Мой белый божественный мозг
Я отдал, Россия, тебе:
Будь мною, будь Хлебниковым.
Сваи вбивал в ум народа и оси,
Сделал я свайную хату
«Мы будетляне».
Все это делал как нищий,
Как вор, всюду проклятый людьми200.
Конечно, труд Хлебникова не пропал бесследно. Однако его роль в советской поэзии (и тем более в общественно-исторической жизни) оказалась весьма ограниченной. Хлебников - «локальное», не выходящее далеко за собственные рамки литературное явление. И в развитии народного сознания, нравственности, эстетического чувства ведущую роль играли тогда совсем другие песни и книги. Среди них на передний план жизни и литературы вышли произведения, обладавшие не воображаемой, а подлинной «общезначимостью», нацеленные на конкретное полезное «дело», на каждодневную помощь стране, ведущей смертный бой за будущее человечества.
8
В статье «Революционный плакат» (1923) Маяковский писал: «Годы войны, годы нашей защиты - эпоха величайшего напряжения всех сил РСФСР. Труднейшая работа была возложена и на агитискусство». Сложная, до предела накаленная обстановка первых лет революции настоятельно выдвигала требование: использовать художественное слово в прямых целях агитации и пропаганды. Это был «социальный заказ» времени, выполнение которого накладывало на творчество поэтов, как и других деятелей искусства, особый отпечаток. Многое, что характеризовало художественную жизнь тех лет в целом, зачастую сосредоточивалось здесь, как в фокусе, выступало явственней, наглядней. Разительные перемены претерпевал сам писательский быт, плохо вязавшийся с традиционным представлением о кабинетной тишине, стенах, уставленных книжными полками, и т. д.
Разжигатель неуемный -
Я кочую по фронтам.
Мой вагон дырявый, темный,
Нынче здесь, а завтра там201.
- вот естественные условия, в которых протекала агитационная деятельность писателя, поэта. Он вел кочевую жизнь, был в постоянных разъездах, и кабинетом ему служил расшатанный, видавший виды вагон, принадлежавший, возможно, к составу специального агитпоезда. Или это было помещение Российского телеграфного агентства (РОСТА), где, только что получив важные сообщения, дружный коллектив литераторов и художников трудился над изготовлением очередного плакатного «окна».
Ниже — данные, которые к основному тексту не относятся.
-- ==== Sys2Proof/Machine/Sync.lean ====
section
/-! DEFINITION. Atomics (R184 to R189), counters (R286 to R291), publishing, phases and fences (R280 to R284, R292, R293). -/

namespace Sys2Proof.Machine

-- Contributions to reduction windows (R425, R426)

/-- An atomic's form as a contribution: .sub is sent as .add of the negation (R426). -/
def contribOf (op : AtomOp) (x : W32) : RedOp × W64 :=
  match op with
  | .sub => (.atom .add, (0 - x).setWidth 64)
  | op => (.atom op, x.setWidth 64)

/-- A contribution leaves. -/
def Gather.contribute (g : Gather) (op : RedOp) (x : W64) (pa : Nat) (va : W64) (launch : Nat) : Gather :=
  { g with s := { g.s with nextId := g.s.nextId + 1,
                           contribs := g.s.contribs ++
                             [{ id := g.s.nextId, op := op, addr := pa, value := x,
                                owners := [{ id := g.s.nextId, launch := launch, core := g.async.core, site := g.async.site }],
                                peers := [], unit := none, past := false, lone := false, va := va, site := g.async.site, arrived := none }] } }

/-- One lane's atomic (R184): the L1's sector is written back and leaves first (R189); in a reduction window it is a
contribution, which returns 0. -/
def Gather.atomic (g : Gather) (v : View) (va : W64) (t : Target) (red : Option (RedOp × W64)) (dst : Dst)
    (acc : Nat → Access) : Gather :=
  match t with
  | .arr a own => g.send a own false 0 (acc a)
  | .port _ _ => g
  | .snap pa =>
    let g1 := { g with s := g.s.purgeSector v.core v.launchId pa }
    match red, g.s.window va.toNat with
    | some (op, x), some _ =>
      { g1.contribute op x pa va v.launchId with async := g1.async.deliver dst 0 }
    | _, _ => g1.send pa false true (pa + 1) (acc pa)

/-- The atomics of an instruction's lanes, in ascending order (R185). -/
def atomics (uses : List Use) (tl : Tail) (d : BitVec 6) (addr : Ctx → Nat → W64) (k : AccKind)
    (red : Ctx → Nat → Option (RedOp × W64)) (acc : Ctx → Nat → Nat → Dst → Access) (s : State) : Result :=
  issueAsync (fun _ => true) (uses ++ [.regs d 1 1]) tl (fun c s =>
    let ls := laneList c.em
    let a := addr c
    c.checked ls id a 4 4 k true .atomic (fun _ => 0) s fun v s =>
      (ls.foldl (fun g l =>
          let dst := Dst.v l d.toNat 4 false
          (s.piecesOf v l (a l) 4 k).foldl (fun g p => g.atomic v (a l) p.1 (red c l) dst fun pa => acc c l pa dst) g)
        (c.gather s tl)).finish c v tl true ls a 4
          (fun op => ls.map fun l =>
            if (red c l).isSome && spaceOf (a l) == some .dev && (s.window (a l).toNat).isSome then .datum (v.canonical (a l)) 0
            else .awaits (v.canonical (a l)) op l)) s

/-- atom (R185). -/
def execAtom (op : AtomOp) (d : BitVec 6) (base x : Operand) (off : BitVec 12) (tl : Tail) (s : State) : Result :=
  atomics [.src64 base, .src x] tl d (fun c l => c.g.read64 c.rank base l + off.signExtend 64)
    (if op = .xchg then .exchange else .atomic)
    (fun c l => some (contribOf op (c.g.read32 c.rank .word x l)))
    (fun c l pa dst => .atom pa op (c.g.read32 c.rank .word x l) dst) s

/-- atom.cas (R186). -/
def execAtomCas (d : BitVec 6) (a b cc : Operand) (tl : Tail) (s : State) : Result :=
  atomics [.src64 a, .src b, .src cc] tl d (fun c l => c.g.read64 c.rank a l) .exchange (fun _ _ => none)
    (fun c l pa dst => .cas pa (c.g.read32 c.rank .word b l) (c.g.read32 c.rank .word cc l) dst) s

/-- fatom (R187). -/
def execFatom (op : FatomOp) (d : BitVec 6) (base x : Operand) (off : BitVec 12) (tl : Tail) (s : State) : Result :=
  atomics [.src64 base, .src x] tl d (fun c l => c.g.read64 c.rank base l + off.signExtend 64) .atomic
    (fun c l => some (.fatom op, (c.g.read32 c.rank .word x l).setWidth 64))
    (fun c l pa dst => .fatom pa op (c.g.read32 c.rank .word x l) dst) s

-- Publishing (R282)

/-- A contribution leaves after the publish (R288). -/
def Publish.contributes (p : Publish) : Bool :=
  match p.after with
  | .contribute _ => true
  | _ => false

/-- The contributions of a core that no home has acknowledged, merged ones and those that wait for a publish included (R428). -/
def State.contributions (s : State) (core : Nat) : List Nat :=
  (s.contribs.flatMap fun k => (k.owners.filter fun o => o.core == core).map Contributor.id) ++
    (s.pubs.filter fun p => p.core == core && p.contributes).map Publish.id

/-- A publish of a core begins: every dirty byte leaves, and what it covers is noted. -/
def State.publish (s : State) (core gid launch : Nat) (sc : Scope) (op : Nat) (after : AfterPub) : Nat × State :=
  let s1 := s.cleanLines core launch ((s.core core).l1.map (·.1))
  let covers (r : Req) : Bool := r.core == core && (r.acked || r.todo.any Access.updates)
  (s1.nextId, { s1 with nextId := s1.nextId + 1,
                        pubs := s1.pubs ++ [{ id := s1.nextId, core := core, gid := gid, launch := launch, scope := sc,
                                              reqs := (s1.reqs.filter covers).map Req.id,
                                              wbs := (s1.wbs.filter fun w => w.core == core).map WriteBack.id,
                                              aps := ((s1.die (dieOf core)).apWrites.filter fun w => w.core == core).map ApWrite.id,
                                              contribs := if sc = .sys then s1.contributions core else [],
                                              op := op, after := after }] })

/-- What a scope asks of a write-back: the number of egress queues that accept it, or that it is performed. -/
def wbReached (sc : Scope) (w : WriteBack) : Option Nat :=
  let peer := arrayOf (w.line * 128) ≥ 2 ^ 20
  match sc with
  | .cl => some 1
  | .die => some 2
  | .pkg => if peer then some 3 else none
  | .sys => none

/-- The publish may complete (R282). -/
def State.pubReady (s : State) (p : Publish) : Bool :=
  (p.reqs.all fun r => s.reqs.all fun x => x.id != r) &&
    (p.wbs.all fun w => s.wbs.all fun x => x.id != w || (wbReached p.scope x).isSome) &&
    (p.aps.all fun a => (s.die (dieOf p.core)).apWrites.all fun w => w.id != a) &&
    p.contribs.all fun k => (s.contribs.all fun x => x.owners.all fun o => o.id != k) && s.pubs.all fun x => x.id != k

/-- A write-back is accepted by the first n egress queues on its way, at a moment. -/
def WriteBack.accept (w : WriteBack) (n now : Nat) : WriteBack :=
  { w with stage := Nat.max w.stage n, acc1 := if n ≥ 1 && w.acc1 == 0 then now else w.acc1,
           acc2 := if n ≥ 2 && w.acc2 == 0 then now else w.acc2, acc3 := if n ≥ 3 && w.acc3 == 0 then now else w.acc3 }

/-- The write-backs a publish covers are accepted as far as its scope asks, and with them those ahead of them on the way. -/
def State.acceptWbs (s : State) (p : Publish) : State :=
  let ids := (s.wbsWith s.wbs.length (s.wbs.filter fun w => p.wbs.contains w.id)).map WriteBack.id
  { s with nextId := s.nextId + 1,
           wbs := s.wbs.map fun w => if ids.contains w.id then w.accept ((wbReached p.scope w).getD 0) s.nextId else w }

/-- An operation waits for one more thing. -/
def State.addDep (s : State) (op dep : Nat) : State :=
  { s with asyncs := s.asyncs.map fun a => if a.id = op then { a with deps := a.deps ++ [dep] } else a }

/-- A request leaves under a fresh identifier, and its operation waits for it. -/
def State.sendReq (s : State) (r : Req) : State :=
  ({ s with nextId := s.nextId + 1, reqs := s.reqs ++ [{ r with id := s.nextId }] }).addDep r.op s.nextId

/-- A request takes its place among those on their way, by its number. -/
def State.putReq (s : State) (r : Req) : State :=
  { s with reqs := (s.reqs.filter fun x => decide (x.id < r.id)) ++ r :: s.reqs.filter fun x => !decide (x.id < r.id) }

/-- What follows a publish, under its number: the place of its instruction in the core's order (R279, R288, R293). -/
def State.afterPublish (s : State) (p : Publish) : State :=
  match p.after with
  | .nothing => s
  | .ctrAdd r => s.putReq { r with id := p.id }
  | .ctrAddL1 r line sector => (s.purgeSector p.core r.launch (line * 128 + sector * 32)).putReq { r with id := p.id }
  | .contribute k =>
    let s1 := s.purgeSector p.core k.site.launch k.addr
    { s1 with contribs := s1.contribs ++
                [{ k with id := p.id, owners := [{ id := p.id, launch := k.site.launch, core := p.core, site := k.site }] }] }
  | .lfence => s.modCluster (clusterOf p.core) fun c => { c with recs := [] }

/-- PUBLISH_COMPLETE (R282). -/
def execPublishComplete (pub : Nat) (s : State) : Result :=
  .next (match s.pubs.find? fun p => p.id == pub with
    | none => s
    | some p =>
      if s.pubReady p then
        State.afterPublish { s.acceptWbs p with pubs := s.pubs.filter fun x => x.id != pub } p
      else s)

-- Counters (R286 to R291)

/-- An operation of one issue of a group, put in flight whether or not it has a tail. -/
def State.startOp (s : State) (c : Ctx) (tl : Tail) (ready : Bool) : Nat × State :=
  (s.nextId, s.launchAsync { c.async tl with site := s.siteOf c.g c.cl.pc, ready := ready })

/-- The request of a counter operation at a home. -/
def State.counterReq (s : State) (c : Ctx) (v : View) (op : Nat) (addr : Nat) (own snap : Bool) (a : Access) : Req :=
  { id := 0, core := c.core, gid := c.gid, launch := c.g.launch, arr := arrayOf addr, own := own, snap := snap, pol := .dflt,
    todo := [a], op := op,
    acked := false, site := s.siteOf c.g c.cl.pc, arrived := none, ident := v.ident }

/-- A counter addition leaves at once or after a publish (R288). -/
def State.counterAdd (s : State) (c : Ctx) (v : View) (rel : Option Scope) (t : Target) (va x : W64) (op : Nat) : State :=
  let go_ (a : AfterPub) : State :=
    match rel with
    | some sc => let p := s.publish c.core c.gid c.g.launch sc op a; p.2.addDep op p.1
    | none => (State.afterPublish { s with nextId := s.nextId + 1 }
        { id := s.nextId, core := c.core, gid := c.gid, launch := c.g.launch, scope := .cl, reqs := [], wbs := [], aps := [],
          contribs := [], op := op, after := a }).addDep op s.nextId
  match t with
  | .arr a own => go_ (.ctrAdd (s.counterReq c v op a own false (.ctrAdd a x va)))
  | .port _ _ => s
  | .snap pa =>
    if (s.window va.toNat).isSome then
      go_ (.contribute { id := 0, op := .ctrAdd, addr := pa, value := x, owners := [], peers := [], unit := none, past := false, lone := false, va := va,
                         site := s.siteOf c.g c.cl.pc, arrived := none })
    else go_ (.ctrAddL1 (s.counterReq c v op pa false true (.ctrAdd pa x va)) (pa / 128) (pa % 128 / 32))

/-- A scalar operand of a counter instruction (R288). -/
def Ctx.scalar (c : Ctx) (x : Operand) : W64 := c.g.read64 c.rank x 0

/-- A group's seventeenth own-tile access stalls (R171). -/
def State.ownFull (s : State) (gid : Nat) (t : Target) : Bool :=
  match t with
  | .arr _ true => decide (s.ownWaiting gid ≥ 16)
  | _ => false
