/-- Writes an aperture's registers: the others are ignored while EN = 1, and an illegal combination leaves EN 0 and is reported
to the firmware (R335). -/
def State.writeAperture (s : State) (die m : Nat) (new : Aperture) : State :=
  let old := s.aperture die m
  let a := if Apert.enabled old then { old with ctl := new.ctl } else new
  let bad := Apert.enabled a && !apertureOk s a
  let b : Aperture := if bad then { a with ctl := a.ctl &&& ~~~1 } else a
  let s1 := s.modDie die fun d => { d with apertures := NMap.put d.apertures m b }
  if bad then s1.pushFw (.aperture die m) else s1

/-- An access through an aperture has not completed (R335): a store at its port, or where its transform is the identity an
access to its buffer. -/
def State.throughAperture (s : State) (die m : Nat) : Bool :=
  let a := s.aperture die m
  let base := Apert.phys die a 0
  let inside (x n : Nat) : Bool := decide (x < base + Apert.bytes a) && decide (base < x + n)
  ((s.die die).apWrites.any fun w => w.ap == m) ||
    (Apert.enabled a && Apert.xf a == 0 &&
      ((s.reqs.any fun r => r.todo.any fun y => inside y.addr y.size) || (s.wbs.any fun w => inside (w.line * 128) 128) ||
        (s.contribs.any fun k => inside k.addr 8) ||
        s.pubs.any fun p => match p.after with
          | .contribute k => inside k.addr 8
          | _ => p.added.any fun r => r.todo.any fun y => inside y.addr y.size))

/-- APERTURE (R335, R393). An aperture under write has accesses to complete first: EN goes only then. -/
def execAperture (q c die ap : Nat) (ctl vbase size pbase dim : W64) (s : State) : Result :=
  s.onCmd q c fun _ =>
    if s.throughAperture die ap then s
    else (s.writeAperture die ap (apertureOf ctl vbase size pbase dim)).completeCmd q c

/-- Signatures of the identity key (R405). -/
def leaves : Nat := 2 ^ 20

/-- ATTEST (R405): the report's layout is free (log entry 9); when the leaves are used up it holds status 7 and no signature. -/
def execAttest (q c : Nat) (nonce report : W64) (s : State) : Result :=
  s.onCmd q c fun _ =>
    let bytes := if s.leavesUsed < leaves then Config.attestReport (Memory.reads s.mem nonce.toNat 32) s.leavesUsed
      else Config.attestStatus 7
    if nonce.toNat + 32 > s.capacity || report.toNat + bytes.length > s.capacity then s.failCommand q c .operand
    else
      State.completeCmd { s.storeBytes report.toNat bytes with
        leavesUsed := if s.leavesUsed < leaves then s.leavesUsed + 1 else s.leavesUsed } q c

end Sys2Proof.Machine
end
Такая работа требовала не только пересмотра технических навыков. Она резко меняла общественное положение писателя, широко включала его в новые связи и взаимоотношения, О создании пародийного врангелевского «манифеста» Демьян Бедный позднее, в стихотворении «Памяти милого друга, боевого товарища» (1925), посвященном М. В. Фрунзе, вспоминал:
Друг, милый друг! ...Давно ль? ...Так ясно вспоминаю:
Агитку настрочив в один присест,
Я врангельский тебе читаю «Манифест»:
«Ихь фанге ан. Я нашинаю».
Как над противником смеялись мы вдвоем!
«Ихь фанге ан! ...Ну до чего ж похоже!»
Ты весь сиял: «У нас среди бойцов - подъем,
Через недели две мы „нашинаем“ тоже!»202
Примечательная картина: стихи, наспех («в один присест») написанные в дни подготовки общего наступления, сейчас же читаются командующему фронтом, с которым автора связывает боевая дружба и который по достоинству оценивает плоды походной музы. Подобные эпизоды, при всей их индивидуальной окрашенности, наглядно показывают, как в процессе агитационной работы происходило тесное сближение с новой действительностью, с теми, кто непосредственно совершал, «творил» революцию. Характерно, что в стихотворной повести «Царь Андрон» Демьян Бедный (имея в виду ложные слухи о его гибели, вызвавшие преждевременную радость в лагере белых) вложил в уста главного героя повести, отсталого, нечуждого антисоветских настроений мужика Андрона такие слова:
Откровенно говоря, я был очень утешен,
Что Демьян Бедный был пойман и по заслугам повешен.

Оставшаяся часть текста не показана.